The output is a vector $v \in \mathbb{R}^{c}$, where $c$ is the number of channels. For EfficientNetB3, $c = 1536$, so the output vector has 1536 elements.


Step-by-Step Explanation of Global Max Pooling

Section titled “Step-by-Step Explanation of Global Max Pooling”
  1. Input Tensor: The input tensor $T$ represents the feature maps after the convolutional layers. For example, if $T$ is of shape $7 \times 7 \times 1536$:

    • There are 1536 channels.
    • Each channel is a $7 \times 7$ matrix of feature values.
  2. Finding Maximum Values:

    • For each channel $k$, the operation $\max_{i,j} T_{ijk}$ scans the entire $7 \times 7$ grid.
    • It picks the largest value in the grid and assigns it to $v_k$.
  3. Generating the 1D Vector:

    • After computing the maximum value for all 1536 channels, the result is a 1D vector: $$ v = [v_1, v_2, \dots, v_{1536}] $$

  1. Dimensionality Reduction:

    • It reduces the spatial dimensions ($h \times w$) of the feature maps to a single value per channel.
    • For example, a $7 \times 7 \times 1536$ tensor becomes a $1 \times 1536$ vector.
  2. Retains Salient Features:

    • By keeping only the maximum value from each channel, it captures the most significant feature activation in that channel.
  3. Parameter-Free:

    • Unlike fully connected layers, global max pooling does not add any learnable parameters.
  4. Translation Invariance:

    • It focuses on the presence of a feature rather than its exact location, making the network more robust to spatial translations in the input.
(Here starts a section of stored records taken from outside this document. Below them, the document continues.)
-- ==== Sys2Proof/Machine/Manage.lean ====
section
/-!
DEFINITION. Sys2Proof/Machine/Manage.lean: Ciand families 0x05 to 0x0A: calibration, power and thermal, faults and journal,
tests, firmware, security (spec/15, R473, R480, R485, R486; spec/19, R571; spec/17, R514, R533, R534).
-/
namespace Sys2Proof.Machine

/-! ### 0x05 calibration -/

def State.calStatus (s : State) : Ans :=
  ok (((List.range 16).map fun g => leBytes 4 (s.calState g) ++ leBytes 2 (s.rf (calReg g 4) 15 0) ++ leBytes 2 (s.rf (calReg g 0) 31 16)).flatten) s

/-- CAL_RUN starts (R564); OPERATION_COMPLETE ends it. -/
def State.calRun (s : State) (q : Req) : Ans :=
  s.startOp q (q.u 0 2) fun _ s => s.each (fun s g => s.calRequest g) (bitsOf 16 (q.u 0 2))

/-- The header page of an in-service record (R571): its fields packed, 0 up to its CRC-32C in the last 4 bytes. -/
def CalRec.header (r : CalRec) : List Byte :=
  let h := leBytes 2 0xCA15 ++ leBytes 1 r.region ++ leBytes 4 r.clock ++ leBytes 2 (enc2c 16 r.tcal) ++ leBytes 8 r.seq ++ leBytes 4075 0
  h ++ leBytes 4 (crc32c h).toNat

/-- Bytes of the in-service area from an offset: 25 places of 5 erase blocks in rotation, an erased byte is 0xFF. -/
def State.inService (s : State) (off n : Nat) : List Byte :=
  let recs := s.part.calIn.map fun r => (r.seq % 25, r.header, r.codes)
  (List.range n).map fun i =>
    let a := off + i
    match recs.find? fun x => x.1 = a / 655360 with
    | some (_, h, codes) =>
      let o := a % 655360
      if o < 4096 then h.getD o 0xFF#8 else if o < 593920 then BitVec.ofNat 8 (codes.getD (o - 4096) 0) else 0xFF#8
    | none => 0xFF#8

/-- CAL_READ (R570, R571): area 0 or 1 a factory copy, 2 the in-service area. -/
def State.calRead (s : State) (q : Req) (rd : PartReads) : Ans :=
  let off := q.u 4 4
  let n := q.u 8 4
  checked [(0, decide (2 < q.u 0 1)), (1, q.u 1 3 != 0), (4, decide (16777216 < off)), (8, decide (61408 < n) || decide (16777216 < off + n))] s
    fun s =>
      let s := s.partReads rd
      if 0 < rd.failed + rd.lost.length then fail stInternal 0x0641 s
      else ok (if q.u 0 1 < 2 then (List.range n).map fun i => factoryCopy (off + i) else s.inService off n) s

/-! ### 0x06 power and thermal -/

/-- PWR_GET: the input current in A is known to 10 mA, and which way it is rounded is a free value. -/
def State.pwrGet (s : State) : Ans :=
  let (d, s) := s.draw
  let curr := s.rf 0x300000 31 16
  let amps := if curr % 100 = 0 then curr / 100 else curr / 100 + Config.undefValue d % 2
  ok (((List.range 16).map fun g =>
      leBytes 2 (s.rf (railReg g 4) 15 0) ++ leBytes 4 (s.rn (railReg g 8)) ++ leBytes 4 (s.rn (railReg g 0xC)) ++
        leBytes 2 (s.rf (railReg g 0x10) 15 0)).flatten ++
    leBytes 2 (s.rf 0x300000 15 0) ++ leBytes 2 amps ++ leBytes 2 (s.rf 0x300004 15 0) ++ leBytes 4 (s.rn 0x340000) ++
    leBytes 2 (s.rf 0x340004 15 0)) s

/-- PWR_LIMIT (R548, R549). -/
def State.pwrLimit (s : State) (q : Req) : Ans :=
  checked [(0, !inR (q.u 0 2) 1000 3300), (2, !inR (q.u 2 2) 100 640)] s fun s =>
    ok (leBytes 4 (s.rn 0x300008)) (s.setRn 0x300008 (q.u 0 4)).capEffect

def State.pwrClearMin (s : State) (q : Req) : Ans := ok [] (s.each (fun s g => s.railMinClear g) (bitsOf 16 (q.u 0 2)))

/-! ### 0x07 faults and journal -/

/-- JRN_READ (R403, R404). -/
def State.jrnRead (s : State) (q : Req) (rd : PartReads) : Ans :=
  checked [(8, !inR (q.u 8 2) 1 479)] s fun s =>
    let all := ((s.jrn.readable rd).map List.flatten).flatten
    let s := s.partReads rd
    let l := (all.filter fun r => r.typ != tyFiller && decide (q.u 0 8 ≤ r.seq)).mergeSort fun x y => decide (x.seq ≤ y.seq)
    ok ((l.take (q.u 8 2)).map JRec.bytes).flatten s

/-- Correctable events of a unit in the last 72 hours that the journal's records hold. -/
def Journal.correctableCount (j : Journal) (kind unit : Nat) : Nat :=
  let l := ((j.found ++ j.staged).filter j.correctable).map JRec.occurrences
  (l.flatten.filter fun (k, u, _, t) => k == kind && u == unit && decide (j.jclock ≤ t + hours72)).length

def Journal.isPermanent (j : Journal) (kind unit : Nat) : Bool :=
  (j.found ++ j.staged).any fun r => r.typ == tyPermanent && r.kind == kind && r.unit == unit

/-- JRN_UNITS (R393). -/
def State.jrnUnits (s : State) (q : Req) : Ans :=
  let kind := q.u 0 1
  checked [(0, decide (6 < kind)), (1, q.u 1 3 != 0), (8, !inR (q.u 8 4) 1 7675 || decide (2 ^ 32 < q.u 4 4 + q.u 8 4))] s fun s =>
    ok (((List.range (q.u 8 4)).map fun i =>
      let u := q.u 4 4 + i
      leBytes 4 u ++ leBytes 2 (min 65535 (s.jrn.correctableCount kind u)) ++ leBytes 2 (b2n (s.jrn.isPermanent kind u))).flatten) s

/-- EVT_SUBSCRIBE (R486). -/
def State.evtSubscribe (s : State) (q : Req) : Ans :=
  checked [(0, q.u 0 2 % 2 != 0 || decide (1024 ≤ q.u 0 2)), (2, q.path == 2 && decide (8191 < q.u 2 2))] s fun s =>
    ok [] { s with fw := { s.fw with subs := setAt s.fw.subs q.path (q.u 0 2), manager := if q.path = 2 then q.u 2 2 else s.fw.manager } }

def State.fltGet (s : State) : Ans := ok (leBytes 4 s.fhState ++ leBytes 8 s.fw.causeSeq) s

/-! ### 0x08 tests -/

/-- TEST_RUN starts (R419, R580): in-field test 0x09 to 0x0D falls due on each block of the mask. -/
def State.testRun (s : State) (q : Req) : Ans :=
  let t := q.u 0 1
  checked [(0, !inR t 9 13), (1, q.u 1 3 != 0)] s fun s =>
    s.startOp q (q.u 4 32 * 8 + (t - 9)) fun _ s => s.each (fun s b => s.makeDue b (t - 9)) (bitsOf 256 (q.u 4 32))

/-- TEST_RESULT (R421). -/
def State.testResult (s : State) (q : Req) : Ans :=
  checked [(0, !inR (q.u 0 1) 9 13)] s fun s =>
    let x := s.test (q.u 1 1) (q.u 0 1 - 9)
    ok (leBytes 1 x.result ++ leBytes 4 x.lastRun ++ leBytes 4 (if x.due then 0 else x.dueS)) s

/-- POST_RESULT (R582): of a device that has failed no self-test, the 32 bytes of detail are free values. -/
def State.postResult (s : State) : Ans :=
  let d := s.draws
  let none' := s.fw.postTest == 255
  ok (leBytes 1 s.fw.postTest ++ leBytes 1 s.fw.postKind ++ leBytes 2 0 ++ leBytes 4 s.fw.postUnit ++
    (List.range 32).map fun i => BitVec.ofNat 8 (if none' then Config.undefValue (d + i) else s.fw.postDetail.getD i 0))
    (if none' then { s with draws := d + 32 } else s)

/-! ### 0x09 firmware -/

/-- FW_INFO: slots A and B of types 0 to 3. -/
def State.fwInfo (s : State) : Ans :=
  ok (((List.range 8).map fun i =>
    let typ := i / 2
    let ab := i % 2
    let x := s.sec.slot typ ab
    let ver := if x.shipped then (Config.shippedVersion typ).toNat else x.version
    leBytes 1 (b2n (x.shipped || x.verified)) ++ leBytes 1 (b2n (s.sec.active.getD typ 0 == ab)) ++ leBytes 2 typ ++ leBytes 4 ver ++
      leBytes 4 x.svn ++ s.measure typ ab).flatten) s

/-- Bytes of a boot-flash slot of a type (spec/17, boot flash layout). -/
def slotSize : Nat → Nat
  | 0 => 12582912
  | 1 => 25165824
  | 2 => 8388608
  | _ => 16777216

/-- The slot of a type that is not active. -/
def Enclave.idle (e : Enclave) (typ : Nat) : Nat := 1 - e.active.getD typ 0

/-- In GLADE only recovery images are served (R472, R480). -/
def State.fwType (s : State) (typ : Nat) (k : State → Ans) : Ans :=
  if 3 < typ then fail stBadField 0 s else if s.dev = .glade ∧ typ ≠ 3 then fail stWrongState 0 s else k s

/-- Bytes staged into the idle slot of a type, which is no longer verified nor selected (R480). -/
def State.fwWrite (s : State) (typ off : Nat) (l : List Byte) : State :=
  let e := s.sec
  let ab := e.idle typ
  let x := e.slot typ ab
  let m := (l.zipIdx off).foldl (fun m (v, i) => SMap.set (fun _ => 0#8) m i v) x.data
  s.setSec { e.setSlot typ ab { x with data := m, shipped := false, verified := false } with next := setAt e.next typ (e.active.getD typ 0) }

/-- FW_STAGE (R480). -/
def State.fwStage (s : State) (q : Req) : Ans :=
  let typ := q.u 0 1
  s.fwType typ fun s =>
    checked [(1, q.u 1 3 != 0), (8, decide (slotSize typ < q.u 4 4 + q.u 8 4))] s fun s => ok [] (s.fwWrite typ (q.u 4 4) (q.p.drop 12))

/-- FW_VERIFY starts (R480); OPERATION_COMPLETE ends it. -/
def State.fwVerify (s : State) (q : Req) : Ans :=
  let typ := q.u 0 1
  s.fwType typ fun s =>
    checked [(1, q.u 1 3 != 0), (4, !inR (q.u 4 4) 8192 (slotSize typ))] s fun s => s.startOp q (typ + 4 * q.u 4 4) fun _ s => s

/-- The image staged for a type, of `len` bytes, is verified: 0 accepted, 1 authentication failure, 2 rollback (R514), 3 when the
enclave serves status only (spec/17, "Enclave states"). -/
def State.verifyStaged (s : State) (typ len : Nat) : Nat × State :=
  let e := s.sec
  let ab := e.idle typ
  let x := e.slot typ ab
  let st := if e.state ≠ .operational then 3 else if !x.shipped && 8192 + x.num 0x10 4 != len then 1 else e.imageStatus typ x
  match st with
  | 0 => (0, s.setSec (e.setSlot typ ab { (if x.shipped then x else x.readHeader) with verified := true }))
  | 1 => (1, (s.setSec (e.setSlot typ ab { x with verified := false, shipped := false })).raiseFw 0x0801 0 0)
  | 2 => (2, (s.setSec (e.setSlot typ ab { x with verified := false, shipped := false })).raiseFw 0x0802 0 0)
  | _ => (3, s)

/-- The idle slot of a type is selected for the next boot (R480, R519). -/
def State.selectNext (s : State) (typ : Nat) : State :=
  let e := s.sec
  s.setSec { e with next := setAt e.next typ (e.idle typ), recovery := e.recovery || (typ == 3 && s.dev == .glade) }

/-- FW_ACTIVATE (R480, R519). -/
def State.fwActivate (s : State) (q : Req) : Ans :=
  let typ := q.u 0 1
  s.fwType typ fun s =>
    if (s.sec.slot typ (s.sec.idle typ)).verified then ok [] (s.selectNext typ) else fail stWrongState 0 s

/-! ### 0x0A security -/

/-- SPDM_MSG (R522): the responder's answer. -/
def State.spdmMsg (s : State) (q : Req) : Ans :=
  let (r, s) := s.spdmReply q.p
  ok r s

def State.secStatusCmd (s : State) : Ans := ok s.secStatus s

/-- SEC_ZEROISE (R534). An enclave that serves status only refuses it: it leaves ERROR and ZEROISED by reset alone (R532,
R535). -/
def State.secZeroise (s : State) (q : Req) : Ans :=
  checked [(0, q.u 0 8 != Config.serial.toNat)] s fun s =>
    if s.sec.state = .operational then ok [] s.zeroise else fail stInternal 0 s

end Sys2Proof.Machine
end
Suppose a single channel of the feature map $T_k$ (size $3 \times 3$) looks like this:

$$ T_k = \begin{bmatrix} 0.1 & 0.5 & 0.3 \ 0.7 & 0.2 & 0.4 \ 0.8 & 0.6 & 0.9 \end{bmatrix} $$

The global max pooling operation computes:

$$ v_k = \max_{i,j} T_{ijk} = \max(0.1, 0.5, 0.3, 0.7, 0.2, 0.4, 0.8, 0.6, 0.9) = 0.9 $$

For all channels, this process repeats, resulting in the final 1D vector $v$.


  • Compact Representation:

    • Converts large, high-dimensional feature maps into small vectors while preserving the most salient features.
  • Efficient Computation:

    • Reduces the computational cost by collapsing spatial dimensions.
  • Simplifies Final Layers:

    • The resulting vector $v \in \mathbb{R}^{c}$ can directly feed into dense layers for classification.